EXTRACTED DATA:
/-! ## Handles and crew moves -/

/-- A process with handles: slot, object, kind, generation, rights, node. -/
def handles (l : List (Nat × Nat × Nat × Nat × Nat × Nat)) : Proc :=
  { proc with handles := l.map (fun (n, o, k, g, r, d) => (n, { handle := mkHandle d o k g, rights := BitVec.ofNat 8 r })) }
def slots : Proc := handles [(0, 8, 3, 2, 0xFF, 0), (1, 8, 3, 2, 0xFF, 0), (2, 6, 3, 0, 0xFF, 0), (3, 8, 3, 1, 0xFF, 0), (4, 8, 4, 2, 0xFF, 0), (5, 8, 3, 2, 0, 0), (6, 8, 3, 2, 0xFF, 1)]
/-- Crew 8 with n members beside crew 6. -/
def movesS (v : Wave) (n : Nat := 1) (p : Proc := slots) : State :=
  { on v with crews := [(6, crew), (8, { crew with slot := 1, base := 9, members := (List.range n).map (fun m => (m, 100 + m)) })], procs := [(5, p)], objs := [(6, { kind := 3 }), (8, { kind := 3, gen := 2 })] }
theorem witness_SlotChecks : (movesS wave).slot? 5 7 = none ∧ (movesS wave).slot? 5 0 ≠ none ∧ (movesS wave).slot? 5 1 = some { handle := mkHandle 0 8 3 2, rights := 0xFF } := by decide +kernel
def slotStatus (s : State) (n : Nat) : Nat := match s.checkSlot 5 n [3] 5 with | .ok _ => 0 | .error e => e
/-- R426: slot 0, the handle, a crew's own, a stale one, another kind, no right, another package, an empty slot. -/
theorem test_slots : (List.range 8).map (slotStatus (movesS wave)) = [3, 0, 0, 0x20, 0x25, 0x21, 0x25, 3] := by decide +kernel
def moveV : Wave := { wS [(0, 0), (1, 1), (2, 4097), (3, 3), (4, 0x80), (5, 0x7F)] with member := 31 }
/-- A table whose 4,095 slots are in use. -/
def fullProc : Proc := { proc with handles := (List.range 4095).map (fun n => (n + 1, { handle := mkHandle 0 9 2 2, rights := 0xFF })) }
theorem get_mem {α : Type} : ∀ (t : Tab α) (n : Nat), n ∈ t.map (·.1) → (Tab.get? t n).isSome = true
  | (k, a) :: t, n, h => by
    simp only [List.map_cons, List.mem_cons] at h
    by_cases hk : k = n
    · simp [Tab.get?, hk]
    · rw [Tab.get?, if_neg hk]; exact get_mem t n (by rcases h with h | h; exact absurd h.symm hk; exact h)
theorem lowest_none (p : Nat → Bool) : ∀ (k n : Nat), (∀ i, i < n → p (k + i) = false) → lowest k p n = none
  | _, 0, _ => rfl
  | k, n + 1, h => by
    rw [lowest, show p k = false from h 0 (by omega)]
    exact lowest_none p (k + 1) n (fun i hi => by rw [Nat.add_right_comm, Nat.add_assoc]; exact h (i + 1) (by omega))
theorem full_table (s : State) (h : s.proc? 5 = some fullProc) : s.emptySlot 5 = none := by
  unfold State.emptySlot
  rw [h]
  refine lowest_none _ 1 4095 (fun i hi => ?_)
  have : (Tab.get? fullProc.handles (1 + i)).isSome = true := get_mem _ _ (by
    simp only [fullProc, List.map_map, List.mem_map, List.mem_range]; exact ⟨i, hi, by simp [Nat.add_comm]⟩)
  simpa using this
theorem witness_CrewMoves :
    (∀ i ∈ [Instr.crewJoin (gr 9 1 4), .crewJoin (gr 9 0 5), .crewJoin (gr 9 2 5), .crewJoin (gr 9 3 5), .crewLeave (gr 0 0 0)], Issues i (movesS moveV) moveV run) ∧
    ((movesS moveV).wave? (movesS moveV).turn = some moveV ∧ (movesS moveV).crew? moveV.crew = some crew) ∧
    ((0x80).testBit 7 = true ∧ (0x7F).testBit 7 = false ∧ slotStatus (movesS moveV) (4097 % 4096) = 0 ∧ slotStatus (movesS moveV) 3 ≠ 0) ∧
    (((movesS moveV 32).crew? 8).any (fun k => decide (32 ≤ k.members.length)) = true ∧ 8 ≠ moveV.crew) ∧ (movesS moveV 1 fullProc).emptySlot moveV.proc = none :=
  ⟨issues_all (by decide +kernel), by decide +kernel, by decide +kernel, by decide +kernel, full_table _ rfl⟩
/-- R227: the report of member 31 at granule 2 of three: status 0, 31 in [12:8], 2 in [21:16], 3 in [29:23]. -/
theorem test_report : writes (.crewJoin (gr 9 1 4)) (movesS moveV) = [(30009, 31 * 256 + 2 * 2 ^ 16 + 3 * 2 ^ 23)] ∧ writes (.crewJoin (gr 9 3 5)) (movesS moveV) = [(30009, 0x20 + 31 * 256 + 2 * 2 ^ 16 + 3 * 2 ^ 23)] := by decide +kernel

/-! ## Locks -/

def lockV (a : Nat) (held : List Nat := []) (reqs : Nat := 0) : Wave := { wS [(0, a), (2, 100)] with heldLocks := held, lockReqs := reqs }
def lockIs (f : GR) (v : Wave) : Option Nat := match (lockLine ((on v).ctx v run (.lkAcq f)) f (on v)).1 with | .ok l => some l | _ => none
/-- The last byte of a line with three locks held, a fourth asked for; a release of a line held and not held; addresses outside. -/
theorem witness_LockInstructions :
    (∀ i ∈ [Instr.lkAcq (gr 9 0 2), .lkTry (gr 9 0 0), .lkRel (gr 0 0 0)], Issues i (on (lockV 0x507F [1, 2, 3])) (lockV 0x507F [1, 2, 3]) run ∧ Issues i (on (lockV 0x507F [1, 2, 0x4000] 1)) (lockV 0x507F [1, 2, 0x4000] 1) run) ∧
    lockIs (gr 9 0 2) (lockV 0x507F [1, 2, 3]) = some 0x4000 ∧ lockIs (gr 9 0 2) (lockV 0x507F [1, 2, 0x4000] 1) = some 0x4000 ∧
    (0x4000 ∈ (lockV 0x507F [1, 2, 0x4000] 1).heldLocks ∧ (on (lockV 0x507F [1, 2, 0x4000] 1)).lockIdents 5 0x4000 = [] ∧ 0x4000 ∉ (lockV 0x507F [1, 2, 3]).heldLocks) ∧
    (2 ^ 48 ≤ ((lockV (2 ^ 48)).sreg 0).toNat ∧ 0xFC0000000000 ≤ ((lockV (2 ^ 48 - 1)).sreg 0).toNat ∧ ((lockV (2 ^ 48 - 1)).sreg 0).toNat < 2 ^ 48 ∧ ((lockV 0xFBFFFFFFFFFF).sreg 0).toNat < 0xFC0000000000) := by
  refine ⟨fun i hi => ?_, by decide +kernel⟩
  have h : [lockV 0x507F [1, 2, 3], lockV 0x507F [1, 2, 0x4000] 1].all (fun v => [Instr.lkAcq (gr 9 0 2), .lkTry (gr 9 0 0), .lkRel (gr 0 0 0)].all (fun i => issuesB i (on v) v run)) = true := by decide +kernel
  have h' := List.all_eq_true.mp h
  exact ⟨issues_all (h' _ (by simp)) i hi, issues_all (h' _ (by simp)) i hi⟩
/-- lk.try of a line that is held, that the hand-off has not freed, that no entry names with room and without, and that a broken or a whole entry names. -/
def tryS (l : Tab Lock) : State := { on (lockV 0x507F) with locks := l }
def trySees (l : Tab Lock) (p : State → Bool) : Bool :=
  let r := lockLine ((tryS l).ctx (lockV 0x507F) run (.lkTry (gr 9 0 0))) (gr 9 0 0) (tryS l)
  issuesB (.lkTry (gr 9 0 0)) (tryS l) (lockV 0x507F) run && (match r.1 with | .ok n => n == 0x4000 | _ => false) && r.2.wave? 7 == some (lockV 0x507F) && p r.2
theorem witness_LockInstructions_try :
    trySees [(0x4000, { holder := some 9 })] (fun t => (Tab.get? t.locks 0x4000).any (·.holder.isSome)) = true ∧
    trySees [(0x4000, { holder := none, releasing := true })] (fun t => (Tab.get? t.locks 0x4000).any (·.releasing)) = true ∧
    trySees [(5, { holder := some 9 })] (fun t => (Tab.get? t.locks 0x4000).isNone && decide (t.lockLines (lineDie 0x4000) < 4096)) = true ∧
    trySees ((List.range 4096).map (fun n => (n, { holder := some 9 }))) (fun t => (Tab.get? t.locks 0x4000).isNone && decide (4096 ≤ t.lockLines (lineDie 0x4000))) = true ∧
    [false, true].all (fun b => trySees [(0x4000, { holder := none, broken := b })] (fun t => (Tab.get? t.locks 0x4000).any (fun l => l.holder.isNone && !l.releasing && l.broken == b))) = true ∧
    (lockV 0x507F).heldLocks.length + (lockV 0x507F).lockReqs < 4 := by decide +kernel
/-- A release with no write of the wave on its way. -/
theorem witness_LockInstructions_release :
    let v := lockV 0x507F [0x4000]; let t := ((on v).landWrites 7 (fun _ => true)).tagWrites 7 (2 ^ 64 + 0x4000)
    (lockIs (gr 9 0 2) v = some 0x4000 ∧ t.lockIdents 5 0x4000 = []) := by decide +kernel
theorem test_locks : traps (.lkAcq (gr 9 0 2)) (on (lockV 0x507F [1, 2, 3] 1)) = some (0x31, 0) ∧ traps (.lkRel (gr 0 0 0)) (on (lockV 0x507F)) = some (0x30, 0) ∧
    traps (.lkTry (gr 9 0 0)) (on (lockV (2 ^ 48))) = some (0x32, 1) := by decide +kernel

def askV : Wave := { wave with run := some { run with pending := [{ seq := 4, left := none, back := false, ready := false, writes := [] }] }, lkPending := [(0x4000, 4, 9)], lockReqs := 1 }
def waiting (line : Nat) : Wave := { wave with member := 1, run := none, wait := some (.lock line 2 3) }
/-- Wave 7 has asked for line 0x4000; wave 9 waits for another, wave 10 is suspended. -/
def homeS (l : Tab Lock) (line : Nat := 0x4000) : State := { mach with locks := l, waves := [(7, askV), (9, waiting line), (10, { waiting line with suspended := true })] }
def acks : State := { homeS [(0x4000, { holder := none, releasing := true })] with waves := [(7, { askV with ackcnt := 1 })], acks := [(3, { wave := 7, node := 0, die := 0, key := 0, atomic := false })] }
theorem witness_LocksAtHome :
    ((homeS []).wave? 7 = some askV ∧ askV.dead = false ∧ Tab.get? (homeS [(5, { holder := some 9 })]).locks 0x4000 = none ∧ (homeS [(5, { holder := some 9 })]).lockLines (lineDie 0x4000) < 4096) ∧
    (({ holder := none, broken := true } : Lock).holder = none) ∧ (({ holder := some 9 } : Lock).holder.isSome = true ∧ ({ holder := none, releasing := true } : Lock).releasing = true) ∧
    ((homeS [(0x4000, { holder := some 9 }), (77, { holder := some 7 })] 77).lockWaiters (lineDie 0x4000) < 16384 ∧ (homeS [(0x4000, { holder := some 9 }), (77, { holder := some 7 })] 77).cycleFrom 7 9 3 = true) ∧
    (homeS [(0x4000, { holder := some 9 }), (77, { holder := some 10 })] 77).cycleFrom 7 9 3 = false ∧
    ((homeS [(0x4000, { holder := none, releasing := true })]).acked 7 = true ∧ (homeS [(0x4000, { holder := none, releasing := true })]).tagged 7 (2 ^ 64 + 0x4000) = false ∧ (Tab.keys (homeS [(0x4000, { holder := none, releasing := true })]).locks).Nodup) ∧
    (Spec.nextHolder (homeS []) { holder := none, releasing := true, queue := [{ wave := 10, deadline := none }, { wave := 9, deadline := some 4 }] }).map (·.wave) = some 9 ∧
    acks.acked 7 = false ∧ (homeS []).cores = [] ∧ ((homeS []).lockIdents askV.proc 0x4000 = [] ∧ (askV.lkPending.find? (fun x => x.1 == 0x4000)) = some (0x4000, 4, 9) ∧ askV.wait = none) ∧
    ((homeS [(0x4000, { holder := some 9 })]).lockOf 0x20007F).isSome = true ∧ ((homeS [(0x4000, { holder := some 7 })]).lockOf 0x20007F).map (·.holder) = some (some 7) ∧
    (askV.arriving = [] ∧ (homeS []).crew? askV.crew = some crew ∧ crew.regions = []) ∧ ((homeS []).lockOf 0x20007F).isNone = true ∧ tracked 0x20007F = true ∧ Memory.wf (homeS []).mem = true := by decide +kernel
theorem witness_LocksAtHome_timeout :
    let l : Lock := { holder := some 10, queue := [{ wave := 9, deadline := some 50 }] }
    (l.queue.find? (fun q => q.wave == 9)).map (·.deadline) = some (some 50) ∧ (waiting 0x4000).wait = some (.lock 0x4000 2 3) ∧ 50 ≤ ({ homeS [(0x4000, l)] with ticks := 50 } : State).tickOf (lineDie 0x4000) ∧
    ({ homeS [(0x4000, l)] with ticks := 49 } : State).tickOf (lineDie 0x4000) < 50 := by decide +kernel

YOUR GOAL:
Transcribe each line of the data above, unaltered, from the one where "def movesS (v" appears to the one where "rw [lowest, show" appears, inclusive of both.

ANSWER TO THIS TASK:
def movesS (v : Wave) (n : Nat := 1) (p : Proc := slots) : State :=
  { on v with crews := [(6, crew), (8, { crew with slot := 1, base := 9, members := (List.range n).map (fun m => (m, 100 + m)) })], procs := [(5, p)], objs := [(6, { kind := 3 }), (8, { kind := 3, gen := 2 })] }
theorem witness_SlotChecks : (movesS wave).slot? 5 7 = none ∧ (movesS wave).slot? 5 0 ≠ none ∧ (movesS wave).slot? 5 1 = some { handle := mkHandle 0 8 3 2, rights := 0xFF } := by decide +kernel
def slotStatus (s : State) (n : Nat) : Nat := match s.checkSlot 5 n [3] 5 with | .ok _ => 0 | .error e => e
/-- R426: slot 0, the handle, a crew's own, a stale one, another kind, no right, another package, an empty slot. -/
theorem test_slots : (List.range 8).map (slotStatus (movesS wave)) = [3, 0, 0, 0x20, 0x25, 0x21, 0x25, 3] := by decide +kernel
def moveV : Wave := { wS [(0, 0), (1, 1), (2, 4097), (3, 3), (4, 0x80), (5, 0x7F)] with member := 31 }
/-- A table whose 4,095 slots are in use. -/
def fullProc : Proc := { proc with handles := (List.range 4095).map (fun n => (n + 1, { handle := mkHandle 0 9 2 2, rights := 0xFF })) }
theorem get_mem {α : Type} : ∀ (t : Tab α) (n : Nat), n ∈ t.map (·.1) → (Tab.get? t n).isSome = true
  | (k, a) :: t, n, h => by
    simp only [List.map_cons, List.mem_cons] at h
    by_cases hk : k = n
    · simp [Tab.get?, hk]
    · rw [Tab.get?, if_neg hk]; exact get_mem t n (by rcases h with h | h; exact absurd h.symm hk; exact h)
theorem lowest_none (p : Nat → Bool) : ∀ (k n : Nat), (∀ i, i < n → p (k + i) = false) → lowest k p n = none
  | _, 0, _ => rfl
  | k, n + 1, h => by
    rw [lowest, show p k = false from h 0 (by omega)]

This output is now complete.